◆ **Your task**
Copy out the lines of the records below, and only those lines, from the one with "some (resFma f)" through the one with "some (resFneg f)", exactly as they appear.

[Stored items from a collection]
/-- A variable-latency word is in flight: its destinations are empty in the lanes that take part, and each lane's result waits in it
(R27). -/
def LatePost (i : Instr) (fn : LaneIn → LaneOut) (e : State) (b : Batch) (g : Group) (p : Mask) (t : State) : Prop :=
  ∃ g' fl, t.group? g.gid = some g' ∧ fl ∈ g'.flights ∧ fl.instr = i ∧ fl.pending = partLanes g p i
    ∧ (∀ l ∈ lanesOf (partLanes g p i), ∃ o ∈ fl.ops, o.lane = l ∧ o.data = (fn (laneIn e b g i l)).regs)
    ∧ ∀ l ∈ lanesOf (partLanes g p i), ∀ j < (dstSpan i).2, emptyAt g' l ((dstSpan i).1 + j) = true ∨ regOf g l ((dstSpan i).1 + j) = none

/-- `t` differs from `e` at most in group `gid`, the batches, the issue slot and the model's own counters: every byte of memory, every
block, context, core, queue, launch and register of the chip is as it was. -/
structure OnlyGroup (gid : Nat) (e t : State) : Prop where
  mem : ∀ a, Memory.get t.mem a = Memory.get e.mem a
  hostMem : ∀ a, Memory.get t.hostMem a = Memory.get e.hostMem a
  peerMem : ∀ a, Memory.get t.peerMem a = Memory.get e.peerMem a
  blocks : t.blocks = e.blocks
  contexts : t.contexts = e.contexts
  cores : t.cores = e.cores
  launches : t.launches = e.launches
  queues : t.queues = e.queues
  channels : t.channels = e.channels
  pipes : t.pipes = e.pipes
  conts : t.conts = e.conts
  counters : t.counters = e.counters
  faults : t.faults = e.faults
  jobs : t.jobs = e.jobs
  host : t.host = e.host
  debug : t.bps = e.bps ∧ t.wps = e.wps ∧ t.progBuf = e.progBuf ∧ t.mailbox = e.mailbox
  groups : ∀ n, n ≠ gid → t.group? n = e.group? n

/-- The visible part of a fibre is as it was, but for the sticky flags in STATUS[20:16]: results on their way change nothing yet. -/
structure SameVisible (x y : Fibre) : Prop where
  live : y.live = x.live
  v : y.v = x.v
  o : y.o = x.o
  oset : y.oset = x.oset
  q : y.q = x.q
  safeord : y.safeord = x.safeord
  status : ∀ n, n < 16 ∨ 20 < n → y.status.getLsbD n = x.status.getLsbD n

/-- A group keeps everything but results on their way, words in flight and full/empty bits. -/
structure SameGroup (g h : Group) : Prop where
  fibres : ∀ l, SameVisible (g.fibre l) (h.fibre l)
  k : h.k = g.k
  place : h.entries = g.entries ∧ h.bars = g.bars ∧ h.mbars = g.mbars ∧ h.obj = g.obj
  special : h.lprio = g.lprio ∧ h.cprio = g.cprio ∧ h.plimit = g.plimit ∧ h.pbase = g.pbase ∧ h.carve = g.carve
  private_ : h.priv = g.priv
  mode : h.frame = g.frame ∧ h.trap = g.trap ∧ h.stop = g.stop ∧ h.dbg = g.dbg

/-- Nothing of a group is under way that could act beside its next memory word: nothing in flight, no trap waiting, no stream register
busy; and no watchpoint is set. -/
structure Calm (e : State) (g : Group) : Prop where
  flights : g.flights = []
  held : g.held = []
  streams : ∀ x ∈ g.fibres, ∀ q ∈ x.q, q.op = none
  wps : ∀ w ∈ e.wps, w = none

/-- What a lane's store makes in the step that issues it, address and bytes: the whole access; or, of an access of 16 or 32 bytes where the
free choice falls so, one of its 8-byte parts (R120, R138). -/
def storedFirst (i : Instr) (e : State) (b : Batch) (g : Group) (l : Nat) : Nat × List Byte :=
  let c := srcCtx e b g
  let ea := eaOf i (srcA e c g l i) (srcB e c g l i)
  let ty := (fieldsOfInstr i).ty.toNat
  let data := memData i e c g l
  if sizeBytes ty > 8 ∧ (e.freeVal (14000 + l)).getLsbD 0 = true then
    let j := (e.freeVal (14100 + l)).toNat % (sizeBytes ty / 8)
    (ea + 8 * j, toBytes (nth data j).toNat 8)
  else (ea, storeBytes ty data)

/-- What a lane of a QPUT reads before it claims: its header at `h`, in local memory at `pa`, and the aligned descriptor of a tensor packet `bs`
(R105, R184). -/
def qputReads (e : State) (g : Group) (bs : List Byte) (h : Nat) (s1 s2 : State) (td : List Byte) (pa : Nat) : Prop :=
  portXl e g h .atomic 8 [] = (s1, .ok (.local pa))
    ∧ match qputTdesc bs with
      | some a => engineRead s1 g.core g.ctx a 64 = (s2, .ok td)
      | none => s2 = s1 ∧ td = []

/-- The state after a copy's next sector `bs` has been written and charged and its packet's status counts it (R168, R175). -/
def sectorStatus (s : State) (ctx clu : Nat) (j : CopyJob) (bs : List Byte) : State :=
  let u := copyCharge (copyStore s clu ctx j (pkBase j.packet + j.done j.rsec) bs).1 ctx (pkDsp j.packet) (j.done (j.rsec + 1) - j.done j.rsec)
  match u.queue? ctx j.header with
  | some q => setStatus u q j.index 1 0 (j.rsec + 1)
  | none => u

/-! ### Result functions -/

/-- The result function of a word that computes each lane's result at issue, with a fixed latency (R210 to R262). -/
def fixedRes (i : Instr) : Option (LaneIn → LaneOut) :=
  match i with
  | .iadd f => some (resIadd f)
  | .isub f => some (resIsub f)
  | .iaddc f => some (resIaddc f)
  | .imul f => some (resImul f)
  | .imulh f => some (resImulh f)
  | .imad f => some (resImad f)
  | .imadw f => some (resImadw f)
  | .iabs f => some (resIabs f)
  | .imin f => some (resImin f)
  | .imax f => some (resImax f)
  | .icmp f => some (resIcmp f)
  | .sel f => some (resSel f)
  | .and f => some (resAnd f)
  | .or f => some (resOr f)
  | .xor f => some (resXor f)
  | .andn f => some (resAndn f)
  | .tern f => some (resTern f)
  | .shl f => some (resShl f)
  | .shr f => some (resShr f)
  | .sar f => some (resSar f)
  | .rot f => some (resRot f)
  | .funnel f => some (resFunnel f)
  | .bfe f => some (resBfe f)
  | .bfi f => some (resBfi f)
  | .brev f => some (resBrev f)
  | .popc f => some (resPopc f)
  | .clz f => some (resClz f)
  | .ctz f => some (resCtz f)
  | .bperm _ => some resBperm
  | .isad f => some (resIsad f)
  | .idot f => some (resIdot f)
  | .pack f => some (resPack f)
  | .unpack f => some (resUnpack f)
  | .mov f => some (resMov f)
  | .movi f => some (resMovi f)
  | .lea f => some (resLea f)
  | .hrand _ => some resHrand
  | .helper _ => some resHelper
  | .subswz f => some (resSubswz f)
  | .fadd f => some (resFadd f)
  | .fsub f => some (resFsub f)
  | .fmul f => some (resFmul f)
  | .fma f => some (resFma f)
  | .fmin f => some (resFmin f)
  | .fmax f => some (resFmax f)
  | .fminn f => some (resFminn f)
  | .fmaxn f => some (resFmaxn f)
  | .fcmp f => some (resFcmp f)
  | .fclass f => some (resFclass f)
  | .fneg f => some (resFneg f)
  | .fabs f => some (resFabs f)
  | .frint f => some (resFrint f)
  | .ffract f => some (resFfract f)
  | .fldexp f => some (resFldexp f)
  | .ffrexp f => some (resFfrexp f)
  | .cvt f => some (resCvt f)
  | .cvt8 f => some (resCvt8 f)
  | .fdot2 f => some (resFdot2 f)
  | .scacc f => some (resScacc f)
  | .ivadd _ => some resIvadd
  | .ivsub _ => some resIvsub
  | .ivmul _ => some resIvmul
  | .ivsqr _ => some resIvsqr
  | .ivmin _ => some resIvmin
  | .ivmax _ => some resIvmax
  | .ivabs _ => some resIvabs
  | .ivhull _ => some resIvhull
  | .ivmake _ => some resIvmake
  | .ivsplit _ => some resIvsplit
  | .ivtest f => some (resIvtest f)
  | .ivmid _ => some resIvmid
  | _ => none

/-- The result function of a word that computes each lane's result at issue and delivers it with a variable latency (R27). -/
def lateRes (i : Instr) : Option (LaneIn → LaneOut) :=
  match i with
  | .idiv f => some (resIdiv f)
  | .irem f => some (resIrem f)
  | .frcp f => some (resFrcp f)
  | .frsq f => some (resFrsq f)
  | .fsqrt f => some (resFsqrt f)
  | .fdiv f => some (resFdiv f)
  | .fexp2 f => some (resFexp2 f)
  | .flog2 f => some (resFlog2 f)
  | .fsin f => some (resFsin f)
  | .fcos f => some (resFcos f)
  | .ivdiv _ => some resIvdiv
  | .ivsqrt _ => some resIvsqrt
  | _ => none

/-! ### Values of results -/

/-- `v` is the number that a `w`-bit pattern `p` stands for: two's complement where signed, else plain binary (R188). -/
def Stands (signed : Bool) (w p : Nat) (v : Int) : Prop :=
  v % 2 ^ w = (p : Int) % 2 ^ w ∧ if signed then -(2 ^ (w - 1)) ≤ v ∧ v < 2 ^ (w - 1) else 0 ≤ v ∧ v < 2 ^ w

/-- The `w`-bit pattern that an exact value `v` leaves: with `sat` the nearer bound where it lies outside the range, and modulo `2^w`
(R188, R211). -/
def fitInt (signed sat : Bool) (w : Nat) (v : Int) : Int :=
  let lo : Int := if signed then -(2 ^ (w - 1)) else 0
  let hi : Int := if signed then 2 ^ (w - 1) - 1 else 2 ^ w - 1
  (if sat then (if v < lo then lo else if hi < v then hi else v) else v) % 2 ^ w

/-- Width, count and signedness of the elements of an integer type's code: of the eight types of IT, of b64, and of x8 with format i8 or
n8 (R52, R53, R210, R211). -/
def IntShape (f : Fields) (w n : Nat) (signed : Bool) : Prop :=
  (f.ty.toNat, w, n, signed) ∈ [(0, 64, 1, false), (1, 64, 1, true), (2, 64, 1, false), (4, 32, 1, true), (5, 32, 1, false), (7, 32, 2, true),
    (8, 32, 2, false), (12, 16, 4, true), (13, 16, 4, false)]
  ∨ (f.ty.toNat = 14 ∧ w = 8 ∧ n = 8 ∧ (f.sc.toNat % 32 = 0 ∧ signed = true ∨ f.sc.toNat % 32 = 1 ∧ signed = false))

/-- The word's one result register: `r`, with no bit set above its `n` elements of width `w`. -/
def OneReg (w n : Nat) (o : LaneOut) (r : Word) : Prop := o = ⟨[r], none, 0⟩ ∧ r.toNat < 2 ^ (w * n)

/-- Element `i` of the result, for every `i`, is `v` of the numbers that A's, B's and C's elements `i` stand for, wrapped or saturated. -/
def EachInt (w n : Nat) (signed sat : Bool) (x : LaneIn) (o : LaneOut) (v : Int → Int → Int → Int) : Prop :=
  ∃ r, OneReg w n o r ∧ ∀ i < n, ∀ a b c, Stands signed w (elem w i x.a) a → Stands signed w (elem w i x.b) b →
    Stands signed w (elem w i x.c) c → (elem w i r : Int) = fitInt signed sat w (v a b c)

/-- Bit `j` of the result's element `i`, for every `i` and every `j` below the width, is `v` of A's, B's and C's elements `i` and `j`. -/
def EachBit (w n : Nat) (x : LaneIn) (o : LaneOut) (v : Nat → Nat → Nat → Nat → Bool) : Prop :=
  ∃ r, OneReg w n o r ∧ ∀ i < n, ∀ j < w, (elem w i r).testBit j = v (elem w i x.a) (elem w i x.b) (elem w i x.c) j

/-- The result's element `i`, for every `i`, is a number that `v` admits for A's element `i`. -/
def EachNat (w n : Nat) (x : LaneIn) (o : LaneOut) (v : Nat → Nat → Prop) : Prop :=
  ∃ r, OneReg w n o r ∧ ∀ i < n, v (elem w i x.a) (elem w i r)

◆ **Answer section**
  | .fma f => some (resFma f)
  | .fmin f => some (resFmin f)
  | .fmax f => some (resFmax f)
  | .fminn f => some (resFminn f)
  | .fmaxn f => some (resFmaxn f)
  | .fcmp f => some (resFcmp f)
  | .fclass f => some (resFclass f)
  | .fneg f => some (resFneg f)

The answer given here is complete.